Cryptographic algorithms supervise the specific
information on security requirements such as data
authentication but not encryption, data confidentiality
and data integrity. The function of authentication
services is to assure recipient that the message is
from the source it claims to be. The data integrity
assures that information and programs are changed
only in a specified and authorized manner. The date
confidentiality assures that the private or confidential
information is not made available to unauthorized
individual.
A cryptographic hash function should be highly
sensitive to the smallest change in the input message.
A small change in single digit in the input message
should produce a large change in the output hash
value of the message. The message can be a plaintext
file, a soft ware, or executable program.

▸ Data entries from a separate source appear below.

-- ==== Sys2Proof/Machine/Operands.lean ====
section
/-! DEFINITION. The operand forms of a bundle: slot fields, reserved bits, base-plus-offset addresses and the plan that
one slot makes before the bundle issues (R95–R99, R111, Table 4.4). -/

namespace Sys2Proof.Machine

open Sys2Proof

/-! ## Slots -/

def slotA (bundle : Nat) : Nat := bits bundle 0 64
def slotB (bundle : Nat) : Nat := bits bundle 64 64
def opOf (w : Nat) : Nat := bits w 0 6

/-- A field at bits `[hi:lo]` of a slot, in the manual's notation. -/
def fld (w hi lo : Nat) : Nat := bits w lo (hi - lo + 1)
def flag (w i : Nat) : Bool := bitAt w i

/-- The bits `[hi:lo]` as a mask. -/
def fmask (hi lo : Nat) : Nat := (2 ^ (hi - lo + 1) - 1) <<< lo

/-- Opcodes of Table 4.1. -/
def validA (op : Nat) : Bool :=
  decide (op ≤ 5) || (decide (0x08 ≤ op) && decide (op ≤ 0x13)) || (decide (0x18 ≤ op) && decide (op ≤ 0x1B))

/-- Opcodes of Table 4.2. -/
def validB (op : Nat) : Bool := decide (op ≤ 0x23)

/-- Reserved bits of a slot-A word (Tables 4.5, 4.8; R103, R105, R106, R109). -/
def reservedA (op : Nat) : Nat :=
  if op = 0x00 then fmask 63 6
  else if op = 0x01 then fmask 63 47
  else if op = 0x02 then fmask 26 6 + fmask 63 43
  else if op = 0x03 then fmask 63 49
  else if op = 0x04 then fmask 63 14
  else if op = 0x05 then fmask 63 63
  else fmask 63 29

/-- Reserved bits of a slot-B word (Tables 4.12, 4.13; R113–R119, R182). -/
def reservedB (op : Nat) : Nat :=
  if op = 0x00 ∨ op = 0x23 then fmask 63 6
  else if op = 0x01 then fmask 10 10 + fmask 63 35
  else if op = 0x02 then fmask 63 46
  else if op = 0x03 then fmask 63 48
  else if op = 0x04 then fmask 18 16 + fmask 47 46 + fmask 63 52
  else if op = 0x05 then fmask 63 31
  else if op = 0x06 ∨ op = 0x07 then fmask 63 46
  else if op ≤ 0x13 then fmask 63 21
  else if op = 0x14 then fmask 63 48
  else if op = 0x15 then fmask 15 11 + fmask 63 48
  else if op = 0x16 then fmask 63 21
  else if op = 0x17 then fmask 63 11
  else if op = 0x18 then fmask 15 6 + fmask 63 26
  else if op = 0x19 ∨ op = 0x1A then fmask 15 11 + fmask 63 26
  else if op = 0x1B then fmask 63 26
  else if op = 0x1C then fmask 63 37
  else if op = 0x1D then fmask 18 16 + fmask 63 40
  else if op = 0x1E then fmask 63 35
  else if op = 0x1F then fmask 63 10
  else if op = 0x20 then fmask 63 11
  else if op = 0x21 then fmask 10 9 + fmask 18 16 + fmask 63 38
  else fmask 63 13

/-! ## Plans -/

/-- Where issue goes after the bundle. -/
inductive Ctl where
  | seq
  | branch (target : Nat)
  | loop (count last : Nat)
  | halt
  deriving DecidableEq, Repr

/-- What one slot does when its bundle issues, with everything that Table 4.15 checks. -/
structure Plan where
  /-- causes of Table 4.15 that the slot meets by itself -/
  illegal : List Nat := []
  /-- freeze cause, fault kind and detail of a fault that stops the bundle at issue (R43, R53) -/
  fault : Option (Nat × Nat × Nat) := none
  /-- datapath port beats: (store, cycles after issue) -/
  ports : List (Nat × Nat) := []
  /-- results: (register key, latency) -/
  writes : List (Nat × Nat) := []
  /-- results and beats after the issue cycle -/
  pend : List (Nat × Eff) := []
  /-- what happens in the issue cycle, after every source is read -/
  act : Cx → Cx := id
  heavy : Bool := false
  sf : Bool := false
  rot : Bool := false
  /-- counter events of Table 16.8 -/
  evs : List Nat := []
  /-- a wait that must end first, and the activation word that it reads once at issue -/
  wait : Option WaitCond := none
  waitRead : Option Nat := none
  /-- a descriptor address for a channel, or a reduction step (tree slot) for a channel -/
  shut : Option (Nat × Nat) := none
  step : Option (Nat × Nat) := none
  ctl : Ctl := .seq

/-- Register keys of Table 4.15 cause 7: vector, scalar, operand-file entry, accumulator group. -/
def keyV (k : Nat) : Nat := k
def keyS (k : Nat) : Nat := 32 + k
def keyX (k : Nat) : Nat := 64 + k
def keyG (k : Nat) : Nat := 72 + k

def planIllegal (causes : List Nat) : Plan := { illegal := causes }

/-- ADDRESS_RANGE by a datapath access: freeze cause 4 (R53). -/
def planRange (ss off : Nat) : Plan := { fault := some (4, 0x05, locAddr ss off) }

/-- FORMAT_TAG_MISMATCH: freeze cause 3 (R43, Table 16.3). -/
def tagDetail (pc found named : Nat) : Nat := pc % 1024 + (found <<< 10) + (named <<< 14)

/-- A scalar result; writes to s0 are discarded and reach no register (R97). -/
def withS (p : Plan) (k lat v : Nat) : Plan :=
  if k = 0 then p
  else { p with writes := p.writes ++ [(keyS k, lat)], pend := p.pend ++ [(lat, .sreg k (BitVec.ofNat 64 v))] }

/-- The post-increment of a base register, visible at 1; an increment of 0 writes nothing. -/
def withPost (p : Plan) (r : CoreRec) (rb step : Nat) : Plan :=
  if step = 0 then p else withS p rb 1 (r.sreg rb + step)

/-- A whole vector register. -/
def withV (p : Plan) (k lat : Nat) (v : VReg) : Plan :=
  { p with writes := p.writes ++ [(keyV k, lat)], pend := p.pend ++ [(lat, .vlanes k 0 32 v)] }

/-- The offset of a base-plus-offset access: the exact sum (log entry 13). -/
def baseOff (r : CoreRec) (rb imm : Nat) : Nat := r.sreg rb + imm

/-- A datapath access lies in its window and is aligned (R111, Table 2.6). -/
def accessOk (sels : List Nat) (ss off n align : Nat) : Bool :=
  sels.contains ss && decide (off % align = 0) &&
    decide (off + n ≤ (if ss = 0 then 0x60000 else storeEnd (realSs ss)))

/-- A beam row: 2,048 data bits and 128 scale bits, checked together (R46, R59). -/
def Cx.readRow (x : Cx) (row : Nat) : Cx × Nat × Nat :=
  let p := x.dpRead 0 (256 * row) 256
  let q := p.1.dpRead 0 (0x60000 + 16 * row) 16
  (q.1, p.2, q.2)

/-- Operand b of a vector operation: a register, or the low half of a scalar in every lane (R109). -/
def vecB (r : CoreRec) (w : Nat) : List Nat :=
  if flag w 26 then tabulate 32 fun _ => r.sreg (fld w 20 16) % 2 ^ 32 else vlanes (r.vreg (fld w 20 16))

end Sys2Proof.Machine
end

SHA is also called “Message Digest” or
“Fingerprint” because it is the condensed
representation of electronic data and are easy to
generate for a given file. The hash algorithms are
typically composed of a compression function that
operates on fixed-length pieces of the input and the
process is repeated until all the input blocks are
consumed. SHA-3 posses the following important
and stringent security properties:
Collision resistance: Computationally unviable to
produce two messages with same message digest.
Pre-image resistance: Impossible to recreate a
message from a given message digest.
This project work presents an efficient design and
implementation of keccak SHA-3 standard by
dividing the basic architecture [Fig. 2] in to smaller
modules that exactly reflects the sponge construction
[Fig.1] from which algorithm can be easily generated.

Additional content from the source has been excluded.